How to Install Sound Card With Linuxby Kim Linton
Most sound cards work out of the box with Linux, but some need additional configuration to work properly. Linux distributions such as Ubuntu come with easy-to-use GUI (graphical user interface) based applications for installing and configuring sound cards. However, some Linux systems may require a few terminal commands to get sound to work.
Plug your speakers into the "Audio Out" jack on the new sound card, then turn up the volume. Restart your computer and enter the BIOS (usually by pressing "F2," F10" or the "Delete" key).
Disable the integrated sound chip on your motherboard (refer to your computer owner's manual if necessary) if you installed a third-party sound card. Save the BIOS settings, then boot into Linux.
Open a terminal and type "sudo apt-get install libasound2 alsa-utils alsa-oss" (without quotes) then hit "Enter." This will install ALSA and a few codecs that are needed to play sound in some Debian-based systems.
Click on the "Speaker" icon located on the main toolbar to open the master volume control. Unmute the "Speaker," "Master," "Headphone," and "PCM" volume sliders, then slide the volume knobs up to eighty percent.

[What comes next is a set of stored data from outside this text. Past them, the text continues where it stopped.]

/-- One end of a link: a Talbo port (units 0 to 11) or a die-to-die link (units 12 to 14) (R46 to R59). -/
structure Link where
  up : Bool
  txSlot : Bool
  tx : List (Option Key)
  rx : List (Option Key)
  expiring : Bool
  /-- Flits protected by the key of each transmit slot (R55). -/
  uses : List Nat
  /-- Invocation counters: of the next flit sent, of the last flit accepted (none before the first) (R51). -/
  txCtr : Nat
  rxCtr : Option Nat
  /-- SENT, FREED of the peer as last received, ACC; one per virtual channel (R47 to R49). FREED of this end is ACC less the
  flits whose messages are still at the die. -/
  sent : List Nat
  peerFreed : List Nat
  acc : List Nat
  /-- RXSLOT last received (R47). -/
  peerRx : BitVec 2
  /-- R54: a retire flit is due; flits since the last retire flit. -/
  dueRetire : Bool
  sinceRetire : Option Nat
  /-- LINKERR (R59). -/
  crcFail : Nat
  authFail : Nat
  malformed : Nat
  lostFlits : Nat
  /-- Raw times of authentication failures of the last millisecond (R56). -/
  authTimes : List Nat
  /-- Messages waiting for the link, and how many flit times each virtual channel has waited (R44). -/
  queue : List Msg
  waited : List Nat
  /-- Flits on the wire toward the other end. -/
  wire : List Flit
deriving DecidableEq, Repr

/-- A cluster's delivered clock (R21, R24). -/
structure Cluster where
  /-- One edge in `rate` is delivered. -/
  rate : Nat
  /-- Raw edges since the rate last changed. -/
  phase : Nat
  /-- Delivered clocks since the die last left reset (CYCLE). -/
  delivered : Nat
  /-- Raw time at which the droop response ends (R21). -/
  droopUntil : Option Nat
  throttle : Bool
  /-- Raw time since which THROTTLE has held (R187). -/
  throttleSince : Nat
  /-- R187: the switch has been made for this throttling. -/
  switched : Bool
deriving DecidableEq, Repr

/-- A core: THERMSTAT with its hold timer (R22, R23), the active-block table and the overflow list (R203, R204), and the
numbering of parked GROWs (R188). -/
structure Core where
  hot : Bool
  alarm : Bool
  droopCnt : Nat
  temp : Nat
  hold : Nat
  /-- A droop alarm since the last sample. -/
  alarmed : Bool
  /-- Entries: resumption address, and for each channel the decisions since a thread was ready there. -/
  abt : List (Dword × List Nat)
  overflow : List Dword
deriving DecidableEq, Repr

/-- Why a context is ending (R142, R431). -/
inductive Ending where
  | destroyed | aborted
deriving DecidableEq, Repr

/-- A context on a die (R140, R141, R186). -/
structure Ctx where
  ctx : Nat
  root : Nat
  seed : Dword
  retrans : Nat
  trap : Dword
  fab : Nat
  upd : Nat
  dram : Nat
  /-- What remains of the three budgets in this period (R60, R61, R179). -/
  fabLeft : Int
  updLeft : Int
  dramLeft : Int
  /-- The tensor descriptor table, 16 KiB (R282). -/
  tdt : NMap Byte
  /-- The invocation table: its bytes and entry count (R107). -/
  invt : List Byte
  invcnt : Nat
  errqVa : Dword
  /-- ERRQ (R103). -/
  ovf : Bool
  count : Nat
  head : Nat
  spillVa : Dword
  proof : Bool
  supCore : Nat
  /-- P, the rotation pointer (R191). -/
  rot : Dword
  /-- R191: the address, the workgroup and the thread at which the channel waits. -/
  hold : Option (Nat × Nat × Nat)
  /-- Every waiting proof thread was passed over (R191). -/
  passed : Bool
  /-- It ends: its work has stopped, and its outstanding messages run to their end (R142 step 3). -/
  ending : Option Ending
deriving DecidableEq, Repr

/-- The fields of a launch record (R146) after LAUNCH accepted it. -/
structure Launch where
  id : Nat
  ctx : Nat
  entry : Dword
  grid : Nat × Nat × Nat
  dims : Nat × Nat × Nat
  regs : Nat
  stackc : Nat
  spill : Nat
  scratch : Nat
  acc : Nat
  cgsize : Nat
  prio : Nat
  arg : Dword
  /-- Physical address and target of each dependence word. -/
  deps : List (Nat × Nat)
  doneVa : Dword
  donePa : Nat
  /-- Order in which it became eligible (R172, R173). -/
  eligible : Option Nat
  /-- Next flat index to place, workgroups that have ended. -/
  next : Nat
  ended : Nat
  /-- Raw time of its last placement or of its eligibility, and whether it has aged (R173). -/
  lastPlaced : Nat
  aged : Bool
deriving DecidableEq, Repr

/-- Who waits for a walk (R166). -/
inductive Requester where
  | thread (uid tid : Nat)
  | command (id : Nat)
deriving DecidableEq, Repr

/-- A queued or running walk (R166, R420). -/
structure Walk where
  ctx : Nat
  page : Nat
  joined : List (Requester × TlbUnit × Access)
  /-- The walker thread that holds it. -/
  holder : Option (Nat × Nat)
  /-- A TLBINV took effect since it began (R168). -/
  overtaken : Bool
deriving DecidableEq, Repr

/-- A TLB entry (R156, R158): tagged by context and page size. -/
structure TlbEnt where
  unit : TlbUnit
  ctx : Nat
  level : Nat
  vpn : Nat
  leaf : Dword
deriving DecidableEq, Repr

/-- The counters of R39, R59, R63 and R106. -/
structure Counters where
  remdup : Word
  rembenign : Word
  remconflict : Word
  conflictpa : Dword
  remlate : Word
  remstale : Word
  remnowin : Word
  remheld : Word
  unroute : Word
  e2efail : Word
  msgmalf : Word
deriving DecidableEq, Repr

/-- One compute die (R13). -/
structure Die where
  inc : BitVec 4
  /-- Recorded incarnations of peer dies (R65). -/
  peerInc : NMap Nat
  /-- R81: raw time until which requests and updates are discarded. -/
  quarantine : Option Nat
  /-- R66: no request or update is admitted. -/
  draining : Bool
  /-- Raw time at which the budget period began (R60). -/
  periodAt : Nat
  /-- Raw time at which the sample period began (R21). -/
  sampleAt : Nat
  /-- R64: a JOIN of this die is not yet acknowledged everywhere: no context work runs. -/
  joining : Bool
  cores : List Core
  clusters : List Cluster
  links : List Link
  counters : Counters
  /-- Messages to be routed, and messages that have arrived for this die. -/
  transit : List Msg
  inbox : List Msg
  /-- The round-robin pointer among tied ports (R38). -/
  robin : Nat
  outs : List Outst
  unsent : List Unsent
  windows : List Window
  reads : List ReadRec
  /-- Next sequence of each context number (R72); it outlives the context (R142). -/
  seqs : List Nat
  hrt : NMap HrtSlot
  hosts : List HostRec
  forwards : List Forward
  locs : List LocEntry
  orders : List OrderEnt
  ctxs : List Ctx
  launches : List Launch
  tlb : List TlbEnt
  walks : List Walk
  /-- Retired frames (R164). -/
  retired : List Nat
deriving DecidableEq, Repr

/-- An entry for the companion's event ring (R148). -/
structure EvRec where
  type : Nat
  cause : Nat
  ctx : Nat
  die : Nat
  time : Nat
  va : Dword
  detail0 : Dword
  detail1 : Dword
deriving DecidableEq, Repr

Open the sound configuration application for your particular Linux distribution. In Ubuntu for example, click on the main menu then hover over "System," then "Preferences," and then click on "Sound."
Click the "Test" buttons in each category. If there is no sound, test each entry in the drop-down menu (ALSA, PulseAudio, OSS and so on) until you find a working configuration. Click the "Close" button to save the settings, then restart the computer.
- If you installed a third-party sound card and there is still no sound, open a terminal and type "aplay -l" then hit "Enter." If the command returns "no soundcard found" Linux is not recognizing the new card. Shut down the computer and make sure the card is seated properly in the AGP or PCI slot. Restart the computer and test the sound again.